A state mediator was called in to help break the deadlock, but issues on the sidelines have prevented progress. After meeting with the mediator July 11, the two sides agreed to postpone further face-to-face until the city had figured out how much a new health insurance plan will cost.
Nieman said much of the fight is over the form salary increases would take. Officers want a flat raise, while the city is offering a program that rewards officers for taking part in training and committing themselves to the force. Nieman said incentives for people who decide to stay in Fortuna are necessary, because many officers use the city as a proving ground before moving on.
"We hire a lot of officers out of the academy who only stay here one or two years," he said.
The two sides meet next in August.
California is considering listing the coho salmon as endangered, a move that would dramatically affect what timber companies and other land owners can do on their property.
"A reasonable interpretation based on what we now know is that it will be listed," said Mark Stopher, habitat conservation manager with the Department of Fish and Game, in a telephone interview from Redding. The department announced at the beginning of July that it had received and was considering a request to list the fish and has started to perform extensive fieldwork on which it will base a decision.
The coho is already listed as threatened under the federal Endangered Species Act and enjoys protection from fishing and the impacts of land use. But listing the fish under California law would still have a dramatic impact, Stopher said.
That's because the Department of Fish and Game, which would be responsible for the fish's survival, has a larger stake in some regulatory proceedings than its federal counterpart. The National Marine Fisheries Service, which is responsible for carrying out federal protections for coho, isn't a statutory member of the timber harvest plan review team, but Fish and Game is.
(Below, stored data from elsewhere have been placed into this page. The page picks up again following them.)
/-- Reads (R343, R346, R351): each answers its bytes; EVENT_READ takes the oldest copy out of the queue, and once two
records are free TW_EVENTS_LOST follows for copies dropped; CMD_RESULT marks the result as read; the others change
nothing but what an answering read cancels. The model's choices in it: log entries 13, 16. It says where each of these
rows completes: twStatusRead, twEventRead, twCmdResult, twBufRead, twRegRead, twUnknownCode. -/
def Obligations.BusReads : Prop :=
  (∀ (t : Frac) (x : TwTx) (n : Nat) (s : State), twReady s = true → x.wr = [] → x.rd = some n →
    Answers (exec (.twStatusRead t x) s) fun s' =>
      s'.out = [.twSend (readAnswer s 0x21 [] (toLE 2 (twStatus s)) n)] ∧ busRest s'.tw = busRest s.tw ∧
      s'.tw.queue = s.tw.queue ∧ s'.tw.notify = none ∧ ∀ p : Part, p ≠ .tw → p.exact s s') ∧
  (∀ (t : Frac) (x : TwTx) (n : Nat) (e : Event) (r : List Event) (s : State), twReady s = true → x.wr = [] →
    x.rd = some n → s.tw.queue = e :: r → (s.tw.lost = 0 ∨ 63 ≤ r.length) →
    Answers (exec (.twEventRead t x) s) fun s' =>
      s'.out = [.twSend (readAnswer s 0x20 [] (32 :: eventBytes e false) n)] ∧ s'.tw.queue = r ∧
      busRest s'.tw = busRest s.tw ∧ ∀ p : Part, p ≠ .tw → p.exact s s') ∧
  (∀ (t : Frac) (x : TwTx) (n : Nat) (e : Event) (r : List Event) (s : State), twReady s = true → x.wr = [] →
    x.rd = some n → s.tw.queue = e :: r → s.tw.lost ≠ 0 → r.length ≤ 62 →
    Answers (exec (.twEventRead t x) s) fun s' =>
      s'.out = [.twSend (readAnswer s 0x20 [] (32 :: eventBytes e false) n)] ∧
      s'.tw.queue = r ++ [{
        code := 0x0B09, unit := noUnit, fn := s.fr.fn, frac := t
        payload := pay [(0, 4, s.tw.lost), (4, 6, s.tw.lostFirst), (10, 6, s.tw.lostLast)] }] ∧
      s'.tw.lost = 0 ∧ busRest s'.tw = busRest s.tw ∧ ∀ p : Part, p ≠ .tw → p.exact s s') ∧
  (∀ (t : Frac) (x : TwTx) (n : Nat) (s : State), twReady s = true → x.wr = [] → x.rd = some n → s.tw.queue = [] →
    Answers (exec (.twEventRead t x) s) fun s' =>
      s'.out = [.twSend (readAnswer s 0x20 [] [0] n)] ∧ busRest s'.tw = busRest s.tw ∧ s'.tw.queue = [] ∧
      ∀ p : Part, p ≠ .tw → p.exact s s') ∧
  (∀ (t : Frac) (x : TwTx) (n : Nat) (c : Completion) (s : State), twReady s = true → x.wr = [] → x.rd = some n →
    s.tw.result = some c →
    Answers (exec (.twCmdResult t x) s) fun s' =>
      s'.out = [.twSend (readAnswer s 0x11 [] (16 :: completionBytes c s.tw.resultPhase) n)] ∧
      busRest s'.tw = busRest { s.tw with resultPhase := false, resultReady := false } ∧ s'.tw.queue = s.tw.queue ∧
      ∀ p : Part, p ≠ .tw → p.exact s s') ∧
  (∀ (t : Frac) (x : TwTx) (n o k : Nat) (s : State), twReady s = true → o < 65536 → k < 256 → o + k ≤ 65536 →
    x.wr = 3 :: (toLE 2 o ++ toLE 1 k) → x.rd = some n →
    Answers (exec (.twBufRead t x) s) fun s' =>
      s'.out = [.twSend (readAnswer s 0x13 x.wr (BitVec.ofNat 8 k :: bufRead s.tw.buf o k) n)] ∧
      ∀ p : Part, p.exact s s') ∧
  (∀ (t : Frac) (x : TwTx) (r : ReadIn) (n o : Nat) (s : State), twReady s = true → o % 4 = 0 → o < 0x100000 →
    x.wr = 4 :: (toLE 3 o ++ [1]) → x.rd = some n →
    Answers (exec (.twRegRead t x r) s) fun s' =>
      s' = { (readAt (atT s t) .tw r o).1 with
        out := (readAt (atT s t) .tw r o).1.out
          ++ [.twSend (readAnswer s 0x02 x.wr (4 :: toLE 4 (readAt (atT s t) .tw r o).2.toNat) n)] }) ∧
  (∀ (t : Frac) (code : Byte) (s : State), twReady s = true →
    code.toNat ∉ [0x02, 0x03, 0x10, 0x11, 0x12, 0x13, 0x20, 0x21, 0x3F] →
    Answers (exec (.twUnknownCode t code) s) fun s' =>
      s'.out = [.twNack 1] ∧ s'.tw = { s.tw with lastWr := 3 } ∧ ∀ p : Part, p ≠ .tw → p.exact s s') ∧
  (∀ (o : Nat) (b : Bytes) (l : List Host.Cell) (k : Nat), o + b.length ≤ 65536 →
    bufRead (bufWrite l o b) o b.length = b ∧
      (k + 1 ≤ o ∨ o + b.length ≤ k → bufRead (bufWrite l o b) k 1 = bufRead l k 1))

/-- The alert, Host Notify and the messages of the controller role (R352–R358, R477): what goes out, and what is left
in hand after a delivery, a NACK and lost arbitration. A bus that is stuck (R356, R359, R360): the flag, the event,
and LAST_WR for a transaction cut short. The model's choices in it: log entry 7. It says where each of these rows
completes: alertResponse, alertRearm, hostNotify, notifyRetry, controllerRetry, twSdaStuck, sdaStuckRetry,
twStretchReset, twSclLow, twSdaLow. -/
def Obligations.NotifyAndTimeouts : Prop :=
  (∀ (t : Frac) (s : State), alertDriven s = true →
    Answers (exec (.alertResponse t false) s) fun s' =>
      s'.out = [.twSend [BitVec.ofNat 8 (2 * twAddr s + b2n s.tw.resultReady)]] ∧
      s'.tw = { s.tw with armed := false } ∧ alertDriven s' = false ∧ ∀ p : Part, p ≠ .tw → p.exact s s') ∧
  (∀ (t : Frac) (s : State), attention s = true →
    Answers (exec (.alertRearm t) s) fun s' => s'.tw = { s.tw with armed := true } ∧ still [.tw] s s') ∧
  (∀ (t : Frac) (s : State), notifyDue s = true →
    Answers (exec (.hostNotify t .sent) s) fun s' =>
      s'.out = [.twCtl (notifyBytes s)] ∧ s'.tw = { s.tw with stuck := 0, notify := none, notifyOk := rf s .twCfg 0 5 4 != 3 } ∧
      ∀ p : Part, p ≠ .tw → p.exact s s') ∧
  (∀ (t : Frac) (b n : Nat) (s : State), s.tw.notify = some n → n < 2 →
    Answers (exec (.notifyRetry t (.nacked b)) s) fun s' =>
      s'.out = [.twCtl (notifyBytes s)] ∧ s'.tw = { s.tw with stuck := 0, notify := some (n + 1) } ∧
      ∀ p : Part, p ≠ .tw → p.exact s s') ∧
  (∀ (t : Frac) (b n : Nat) (s : State), s.tw.notify = some n → 2 ≤ n → evtOpen s 1 →
    Answers (exec (.notifyRetry t (.nacked b)) s) fun s' =>
      Out.twCtl (notifyBytes s) ∈ s'.out ∧ bitN s'.tw.flags 5 = true ∧
      (∃ w, raised s t 0x0B07 noUnit (pay [(0, 1, 1), (2, 2, w)]) s') ∧ only [.tw] s s') ∧
  (∀ (t : Frac) (l : Nat) (s : State), s.tw.notify = none → s.tw.vmsg = some l → s.vc.mute = false →
    Answers (exec (.controllerRetry t .sent) s) fun s' =>
      s'.out = [.twCtl (vcoreBytes l)] ∧ s'.tw = { s.tw with vstuck := 0, vmsg := none } ∧
      s'.vc = { s.vc with sent := true } ∧ ∀ p : Part, p ≠ .tw → p ≠ .vc → p.exact s s') ∧
  (∀ (t : Frac) (l b : Nat) (i : Fin 8) (a : Bool) (s : State), s.tw.notify = none → s.tw.vmsg = some l →
    s.vc.mute = false → evtOpen s 1 →
    Answers (exec (.controllerRetry t (.lost b i a)) s) fun s' =>
      Out.twCtl (vcoreBytes l) ∈ s'.out ∧ s'.tw.vmsg = some l ∧ s'.tw.arbCount = inc16 s.tw.arbCount ∧
      s'.tw.arbByte = b % 256 ∧ s'.tw.arbBit = i.val ∧ bitN s'.tw.flags 4 = true ∧
      raised s t 0x0B02 noUnit (pay [(0, 1, b), (1, 1, i.val), (2, 1, 2), (3, 1, if a then 2 else 1),
        (4, 2, inc16 s.tw.arbCount)]) s' ∧ only [.tw] s s') ∧
  (∀ (t : Frac) (s : State), s.tw.notify.isSome = true → s.tw.stuck = 0 → evtOpen s 1 →
    Answers (exec (.twSdaStuck t) s) fun s' =>
      s'.tw.stuck = 1 ∧ bitN s'.tw.flags 3 = true ∧ s'.tw.vmsg = s.tw.vmsg ∧ s'.tw.vstuck = s.tw.vstuck ∧
      raised s t 0x0B06 noUnit (pay [(0, 1, 1)]) s' ∧ only [.tw] s s') ∧
  (∀ (t : Frac) (s : State), s.tw.notify = none → s.tw.vmsg.isSome = true → s.tw.vstuck = 0 → evtOpen s 1 →
    Answers (exec (.twSdaStuck t) s) fun s' =>
      s'.tw.vstuck = 1 ∧ bitN s'.tw.flags 3 = true ∧ s'.tw.vmsg = s.tw.vmsg ∧
      raised s t 0x0B06 noUnit (pay [(0, 1, 1)]) s' ∧ only [.tw] s s') ∧
  (∀ (t : Frac) (s : State), s.tw.notify.isSome = true → s.tw.stuck = 1 → evtOpen s 1 →
    Answers (exec (.sdaStuckRetry t none) s) fun s' =>
      s'.tw.stuck = 2 ∧ bitN s'.tw.flags 3 = true ∧ s'.tw.vmsg = s.tw.vmsg ∧ s'.tw.vstuck = s.tw.vstuck ∧
      raised s t 0x0B06 noUnit (pay [(0, 1, 2)]) s' ∧ only [.tw] s s') ∧
  (∀ (t : Frac) (n l : Nat) (s : State), s.tw.notify = none → s.tw.vmsg = some l → s.tw.vstuck = n → n = 1 ∨ n = 2 →
    s.vc.mute = false → evtOpen s 1 →
    Answers (exec (.sdaStuckRetry t none) s) fun s' =>
      s'.tw.vstuck = (if n = 1 then 2 else 0) ∧ s'.tw.vmsg = (if n = 1 then some l else none) ∧
      bitN s'.tw.flags 3 = true ∧ raised s t 0x0B06 noUnit (pay [(0, 1, n + 1)]) s' ∧ only [.tw] s s') ∧
  (∀ (t : Frac) (l : Nat) (s : State), s.tw.vstuck ≠ 0 → s.tw.notify = none → s.tw.vmsg = some l → s.vc.mute = false →
    Answers (exec (.sdaStuckRetry t (some .sent)) s) fun s' =>
      s'.out = [.twCtl (vcoreBytes l)] ∧ s'.tw = { s.tw with vstuck := 0, vmsg := none } ∧
      s'.vc = { s.vc with sent := true } ∧ ∀ p : Part, p ≠ .tw → p ≠ .vc → p.exact s s') ∧
  (∀ (t : Frac) (target : Bool) (code : Byte) (write : Bool) (s : State), evtOpen s 1 →
    Answers (exec (.twStretchReset t target code write) s) fun s' =>
      s'.tw.stretchResets = inc16 s.tw.stretchResets ∧ bitN s'.tw.flags 0 = true ∧
      s'.tw.lastWr = (if target && write then 6 else s.tw.lastWr) ∧
      raised s t 0x0B03 noUnit (pay [(0, 1, if target then 1 else 2), (1, 1, if target then code.toNat else 0xFF)]) s' ∧
      only [.tw] s s') ∧
  (∀ (t : Frac) (r : BusUse) (inTx : Bool) (s : State), evtOpen s 1 →
    Answers (exec (.twSclLow t r inTx) s) fun s' =>
      bitN s'.tw.flags 1 = true ∧ s'.tw.lastWr = (if inTx then 6 else s.tw.lastWr) ∧
      raised s t 0x0B04 noUnit (pay [(0, 1, if r = .controller then 2 else 1)]) s' ∧ only [.tw] s s') ∧
  (∀ (t : Frac) (own inTx : Bool) (s : State), evtOpen s 1 →
    Answers (exec (.twSdaLow t own inTx) s) fun s' =>
      bitN s'.tw.flags 2 = true ∧ s'.tw.lastWr = (if inTx then 6 else s.tw.lastWr) ∧
      raised s t 0x0B05 noUnit (pay [(0, 1, if own then 1 else 2)]) s' ∧ only [.tw] s s')

/-- The VCORE request (R476–R478): one level up after a second with a low slack, never above CT_VID.MAX, and one level
down after 60 s; each change is driven and sent to the regulator; a lower MAX lowers the level at once. The model's
choices in it: log entries 3, 27, 103. It says where each of these rows completes: vcoreLevelRaise, vcoreLevelLower,
ctVidWrite. -/
def Obligations.VcoreRequest : Prop :=
  (∀ (t : Frac) (s : State), s.vc.lowSlack = true → s.vc.level < vidMax s → s.vc.mute = false →
    Answers (exec (.vcoreLevelRaise t .sent) s) fun s' =>
      s'.out = [.vid (s.vc.level + 1), .twCtl (vcoreBytes (s.vc.level + 1))] ∧
      s'.vc = { s.vc with level := s.vc.level + 1, lowSlack := false, sent := true } ∧
      s'.tw = { s.tw with vstuck := 0, vmsg := none } ∧ ∀ p : Part, p ≠ .tw → p ≠ .vc → p.exact s s') ∧
  (∀ (t : Frac) (r : CtlResult) (s : State), s.vc.lowSlack = false ∨ vidMax s ≤ s.vc.level →
    Answers (exec (.vcoreLevelRaise t r) s) fun s' => s'.vc = { s.vc with lowSlack := false } ∧ still [.vc] s s') ∧
  (∀ (t : Frac) (s : State), s.vc.lastLow + 60 * tSec ≤ nowTicks (atT s t) → 0 < s.vc.level → s.vc.mute = false →
    Answers (exec (.vcoreLevelLower t .sent) s) fun s' =>
      s'.out = [.vid (s.vc.level - 1), .twCtl (vcoreBytes (s.vc.level - 1))] ∧
      s'.vc = { s.vc with level := s.vc.level - 1, lastLow := nowTicks (atT s t), sent := true } ∧
      s'.tw = { s.tw with vstuck := 0, vmsg := none } ∧ ∀ p : Part, p ≠ .tw → p ≠ .vc → p.exact s s') ∧
  (∀ (t : Frac) (o : Owner) (v : Word) (s : State), writeTaken s t o 0x24 0x38 → s.hl.locked = false →
    fld v 9 8 < s.vc.level → s.vc.mute = false →
    Answers (exec (.ctVidWrite t o v .sent) s) fun s' =>
      s'.regs = (setReg s .ctVid 0 (v &&& 0x300)).regs ∧ vidMax s' = fld v 9 8 ∧ s'.vc.level = fld v 9 8 ∧
      Out.vid (fld v 9 8) ∈ s'.out ∧ Out.twCtl (vcoreBytes (fld v 9 8)) ∈ s'.out ∧
      only [.regs, .vc, .tw, .hl] s s') ∧
  (∀ (t : Frac) (o : Owner) (v : Word) (r : CtlResult) (s : State), held s = false → owns s o 0x38 = true →
    s.hl.locked = true →
    Answers (exec (.ctVidWrite t o v r) s) fun s' => still [] s s')

/-! ## The Larder and the Pantry -/

/-- Firmware (R371, R378, R379): SV_FW_STAGE becomes a long operation, whose end makes the inactive slot VALID or
refuses the image; SV_FW_ACTIVATE is staged when that slot is VALID; a TRIAL that is confirmed becomes CONFIRMED. The
model's choices in it: log entries 7, 34, 88, 107. It says where each of these rows completes: svFwStage,
longOperationDone, svFwActivate, fwConfirmed. -/
def Obligations.FirmwareUpdate : Prop :=
  (∀ (t : Frac) (c : Cmd) (d : Dma) (b : Bytes) (s : State), longReady s c 0x0080 [0x38] →
    fieldsOk c [(0, wordAll), (1, 0xFFFFFF)] = true → addrOk c 0 (fldN (pwN c 1) 23 0) = true →
    s.sv.fwRun ≠ .trial → cmdData s c d 0 (fldN (pwN c 1) 23 0) = some b →
    Answers (exec (.svFwStage t c d) s) fun s' => begun c 0x0080 (.fwStage b) s' ∧ onlyWork [] s s') ∧
  (∀ (t : Frac) (us : Word) (r : LongDone) (img body : Bytes) (x : CmpSlot) (s : State),
    longHeld s x 0x0080 (.fwStage img) → openContainer s 3 img = .ok body → r.fwOk = true →
    (header img).bodyLen ≤ 786080 → r.nvOk = true → littleWorn s r.reads → evtOpen s 1 →
    Answers (exec (.longOperationDone t us r) s) fun s' =>
      fwSlot s' (stageSlot s) = { st := .valid, version := (header img).version, advance := advances (header img), body := body } ∧
      fwSlot s' (!stageSlot s) = fwSlot s (!stageSlot s) ∧ s'.sv.slotB = s.sv.slotB ∧ s'.sv.fwRun = s.sv.fwRun ∧
      raised s t 0x0C05 (b2n (stageSlot s)) (pay [(0, 4, (header img).version)]) s' ∧
      reported x.src x.id 0x0080 x.idx stOk 0 s s' ∧ s'.hl.long = none ∧ onlyWork [.sv] s s') ∧
  (∀ (t : Frac) (us : Word) (r : LongDone) (img : Bytes) (e : Nat × Nat) (x : CmpSlot) (s : State),
    longHeld s x 0x0080 (.fwStage img) → openContainer s 3 img = .error e → littleWorn s r.reads → evtOpen s 1 →
    Answers (exec (.longOperationDone t us r) s) fun s' =>
      (∀ b, fwSlot s' b = fwSlot s b) ∧ s'.sv.refused = inc32 s.sv.refused ∧ s'.sv.lastStatus = e.1 ∧
      s'.sv.lastStep = e.2 ∧
      raised s t 0x0C01 noUnit (pay [(0, 2, e.1), (2, 1, (header img).kind), (3, 1, (header img).signer), (4, 1, e.2),
        (8, 4, (header img).version), (12, 4, inc32 s.sv.refused)]) s' ∧
      reported x.src x.id 0x0080 x.idx e.1 noIndex s s' ∧ onlyWork [.sv] s s') ∧
  (∀ (t : Frac) (c : Cmd) (s : State), cmdReady s c 0x0081 [0x38] → fieldsOk c [] = true → s.sv.fwRun ≠ .trial →
    (fwSlot s (!s.sv.slotB)).st = .valid → s.fr.running = true →
    Answers (exec (.svFwActivate t c) s) fun s' =>
      s'.fr = { s.fr with staged := s.fr.staged ++ [{ owner := c.src, bound := bindTo s, item := .fwActivate, at_ := frTime (atT s t) }] } ∧
      completed c 0x0081 stOk (bindTo s) s s' ∧ onlyCmd [.fr] s s') ∧
  (∀ (t : Frac) (c : Cmd) (s : State), cmdReady s c 0x0081 [0x38] → fieldsOk c [] = true →
    s.sv.fwRun = .trial ∨ (fwSlot s (!s.sv.slotB)).st ≠ .valid →
    Answers (exec (.svFwActivate t c) s) fun s' => completed c 0x0081 stBadContainer noIndex s s' ∧ onlyCmd [] s s') ∧
  (∀ (t : Frac) (s : State), s.sv.fwRun = .trial → busy s = false → s.ct.ctlReset = none →
    s.ct.cur = none → littleWorn s [] → evtOpen s 2 →
    Answers (exec (.fwConfirmed t) s) fun s' =>
      s'.sv.fwRun = .confirmed ∧ s'.sv.slotB = s.sv.slotB ∧ (∀ b, fwSlot s' b = fwSlot s b) ∧
      s'.sv.fwCtr = (if (fwSlot s s.sv.slotB).advance then Nat.max s.sv.fwCtr (fwSlot s s.sv.slotB).version
        else s.sv.fwCtr) ∧
      raised s t 0x0C07 (b2n s.sv.slotB) (pay [(0, 4, (fwSlot s s.sv.slotB).version)]) s' ∧ only [.sv] s s')
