-- ==== Sys2Proof/Laws/Frame.lean ====
section
/-! SUPPORT. What the operations leave alone: for each, the parts of the state it does not change. -/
"We have a place at the table to say, `This has an effect,'" Stopher said. Any human activity in a stream that supports coho -- and much that happens adjacent to that stream -- would require a permit from the department.
A listing would probably help motivate timber companies to complete a habitat conservation plan, Stopher added. Such a plan addresses the well-being of coho across a landowner's holdings. HCPs will become attractive because procuring permits for individual projects will prove too time-consuming and expensive, he said.
One Humboldt County timber company already has such a plan -- Pacific Lumber Co. of Scotia. Stoffer said that while implementation of PL's HCP "has been a bit bumpy," the company is submitting better timber harvest plans now than before. If a state listing forced other companies to follow suit it would "level the playing field on coho protection."
The department will probably decide by next May whether or not to list the fish.
The Humboldt County Department of Public health has announced that the dry weather test period is open.
Individuals wishing to develop or subdivide land located within the coastal zone need to show they can develop 400 gallons a day during the dry season to supply their land. A qualified consultant should perform the test.